Data entries

/-! ### filterDirective -/

@[simp] theorem State.filterDirective_now (s : State) (origin : Nat) (d : Directive) : (s.filterDirective origin d).now = s.now :=
  by
  unfold State.filterDirective; split <;> (try split) <;> (try split) <;> simp
@[simp] theorem State.filterDirective_cfl (s : State) (origin : Nat) (d : Directive) : (s.filterDirective origin d).cfl = s.cfl :=
  by
  unfold State.filterDirective; split <;> (try split) <;> (try split) <;> simp
@[simp] theorem State.filterDirective_lmu (s : State) (origin : Nat) (d : Directive) : (s.filterDirective origin d).lmu = s.lmu :=
  by
  unfold State.filterDirective; split <;> (try split) <;> (try split) <;> simp
@[simp] theorem State.filterDirective_tpt (s : State) (origin : Nat) (d : Directive) : (s.filterDirective origin d).tpt = s.tpt :=
  by
  unfold State.filterDirective; split <;> (try split) <;> (try split) <;> simp
@[simp] theorem State.filterDirective_spare (s : State) (origin : Nat) (d : Directive) : (s.filterDirective origin d).spare = s.spare :=
  by
  unfold State.filterDirective; split <;> (try split) <;> (try split) <;> simp
@[simp] theorem State.filterDirective_spi (s : State) (origin : Nat) (d : Directive) : (s.filterDirective origin d).spi = s.spi :=
  by
  unfold State.filterDirective; split <;> (try split) <;> (try split) <;> simp
@[simp] theorem State.filterDirective_pending (s : State) (origin : Nat) (d : Directive) : (s.filterDirective origin d).pending = s.pending :=
  by
  unfold State.filterDirective; split <;> (try split) <;> (try split) <;> simp
@[simp] theorem State.filterDirective_cfg (s : State) (origin : Nat) (d : Directive) : (s.filterDirective origin d).cfg = s.cfg :=
  by simp [State.cfg]

/-! ### deliver -/

@[simp] theorem State.deliver_now (s : State) (f : Frame) : (s.deliver f).now = s.now := by
  unfold State.deliver; split <;> simp
@[simp] theorem State.deliver_cfl (s : State) (f : Frame) : (s.deliver f).cfl = s.cfl := by
  unfold State.deliver; split <;> simp
@[simp] theorem State.deliver_lmu (s : State) (f : Frame) : (s.deliver f).lmu = s.lmu := by
  unfold State.deliver; split <;> simp
@[simp] theorem State.deliver_spare (s : State) (f : Frame) : (s.deliver f).spare = s.spare := by
  unfold State.deliver; split <;> simp
@[simp] theorem State.deliver_spi (s : State) (f : Frame) : (s.deliver f).spi = s.spi := by
  unfold State.deliver; split <;> simp
@[simp] theorem State.deliver_pending (s : State) (f : Frame) : (s.deliver f).pending = s.pending := by
  unfold State.deliver; split <;> simp
@[simp] theorem State.deliver_cfg (s : State) (f : Frame) : (s.deliver f).cfg = s.cfg := by simp [State.cfg]

/-! ### takeSecond and takeCut -/

@[simp] theorem State.takeSecond_now (s : State) (b : Bank) (t : Nat) (stream : List Bool) (f : Frame) (together : Bool) :
    (s.takeSecond b t stream f together).now = s.now := by
  unfold State.takeSecond; cases together <;> simp
@[simp] theorem State.takeCut_now (s : State) (b : Bank) (t q : Nat) (stream : List Bool) :
    (s.takeCut b t q stream).now = s.now := by
  unfold State.takeCut; split <;> try split
  all_goals simp
@[simp] theorem State.takeSecond_cfl (s : State) (b : Bank) (t : Nat) (stream : List Bool) (f : Frame) (together : Bool) :
    (s.takeSecond b t stream f together).cfl = s.cfl := by
  unfold State.takeSecond; cases together <;> simp
@[simp] theorem State.takeCut_cfl (s : State) (b : Bank) (t q : Nat) (stream : List Bool) :
    (s.takeCut b t q stream).cfl = s.cfl := by
  unfold State.takeCut; split <;> try split
  all_goals simp
@[simp] theorem State.takeSecond_lmu (s : State) (b : Bank) (t : Nat) (stream : List Bool) (f : Frame) (together : Bool) :
    (s.takeSecond b t stream f together).lmu = s.lmu := by
  unfold State.takeSecond; cases together <;> simp
@[simp] theorem State.takeCut_lmu (s : State) (b : Bank) (t q : Nat) (stream : List Bool) :
    (s.takeCut b t q stream).lmu = s.lmu := by
  unfold State.takeCut; split <;> try split
  all_goals simp
@[simp] theorem State.takeSecond_spi (s : State) (b : Bank) (t : Nat) (stream : List Bool) (f : Frame) (together : Bool) :
    (s.takeSecond b t stream f together).spi = s.spi := by
  unfold State.takeSecond; cases together <;> simp
@[simp] theorem State.takeCut_spi (s : State) (b : Bank) (t q : Nat) (stream : List Bool) :
    (s.takeCut b t q stream).spi = s.spi := by
  unfold State.takeCut; split <;> try split
  all_goals simp
@[simp] theorem State.takeSecond_pending (s : State) (b : Bank) (t : Nat) (stream : List Bool) (f : Frame) (together : Bool) :
    (s.takeSecond b t stream f together).pending = s.pending := by
  unfold State.takeSecond; cases together <;> simp
@[simp] theorem State.takeCut_pending (s : State) (b : Bank) (t q : Nat) (stream : List Bool) :
    (s.takeCut b t q stream).pending = s.pending := by
  unfold State.takeCut; split <;> try split
  all_goals simp
@[simp] theorem State.takeCut_cfg (s : State) (b : Bank) (t q : Nat) (stream : List Bool) :
    (s.takeCut b t q stream).cfg = s.cfg := by simp [State.cfg]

• _Activity_
If a line falls between the first line of the records and the line containing "f).spi = s.spi := by", inclusive, repeat it exactly; leave out all others.

• _Output below_
/-! ### filterDirective -/

@[simp] theorem State.filterDirective_now (s : State) (origin : Nat) (d : Directive) : (s.filterDirective origin d).now = s.now :=
  by
  unfold State.filterDirective; split <;> (try split) <;> (try split) <;> simp
@[simp] theorem State.filterDirective_cfl (s : State) (origin : Nat) (d : Directive) : (s.filterDirective origin d).cfl = s.cfl :=
  by
  unfold State.filterDirective; split <;> (try split) <;> (try split) <;> simp
@[simp] theorem State.filterDirective_lmu (s : State) (origin : Nat) (d : Directive) : (s.filterDirective origin d).lmu = s.lmu :=
  by
  unfold State.filterDirective; split <;> (try split) <;> (try split) <;> simp
@[simp] theorem State.filterDirective_tpt (s : State) (origin : Nat) (d : Directive) : (s.filterDirective origin d).tpt = s.tpt :=
  by
  unfold State.filterDirective; split <;> (try split) <;> (try split) <;> simp
@[simp] theorem State.filterDirective_spare (s : State) (origin : Nat) (d : Directive) : (s.filterDirective origin d).spare = s.spare :=
  by
  unfold State.filterDirective; split <;> (try split) <;> (try split) <;> simp
@[simp] theorem State.filterDirective_spi (s : State) (origin : Nat) (d : Directive) : (s.filterDirective origin d).spi = s.spi :=
  by
  unfold State.filterDirective; split <;> (try split) <;> (try split) <;> simp
@[simp] theorem State.filterDirective_pending (s : State) (origin : Nat) (d : Directive) : (s.filterDirective origin d).pending = s.pending :=
  by
  unfold State.filterDirective; split <;> (try split) <;> (try split) <;> simp
@[simp] theorem State.filterDirective_cfg (s : State) (origin : Nat) (d : Directive) : (s.filterDirective origin d).cfg = s.cfg :=
  by simp [State.cfg]

/-! ### deliver -/

@[simp] theorem State.deliver_now (s : State) (f : Frame) : (s.deliver f).now = s.now := by
  unfold State.deliver; split <;> simp
@[simp] theorem State.deliver_cfl (s : State) (f : Frame) : (s.deliver f).cfl = s.cfl := by
  unfold State.deliver; split <;> simp
@[simp] theorem State.deliver_lmu (s : State) (f : Frame) : (s.deliver f).lmu = s.lmu := by
  unfold State.deliver; split <;> simp
@[simp] theorem State.deliver_spare (s : State) (f : Frame) : (s.deliver f).spare = s.spare := by
  unfold State.deliver; split <;> simp
@[simp] theorem State.deliver_spi (s : State) (f : Frame) : (s.deliver f).spi = s.spi := by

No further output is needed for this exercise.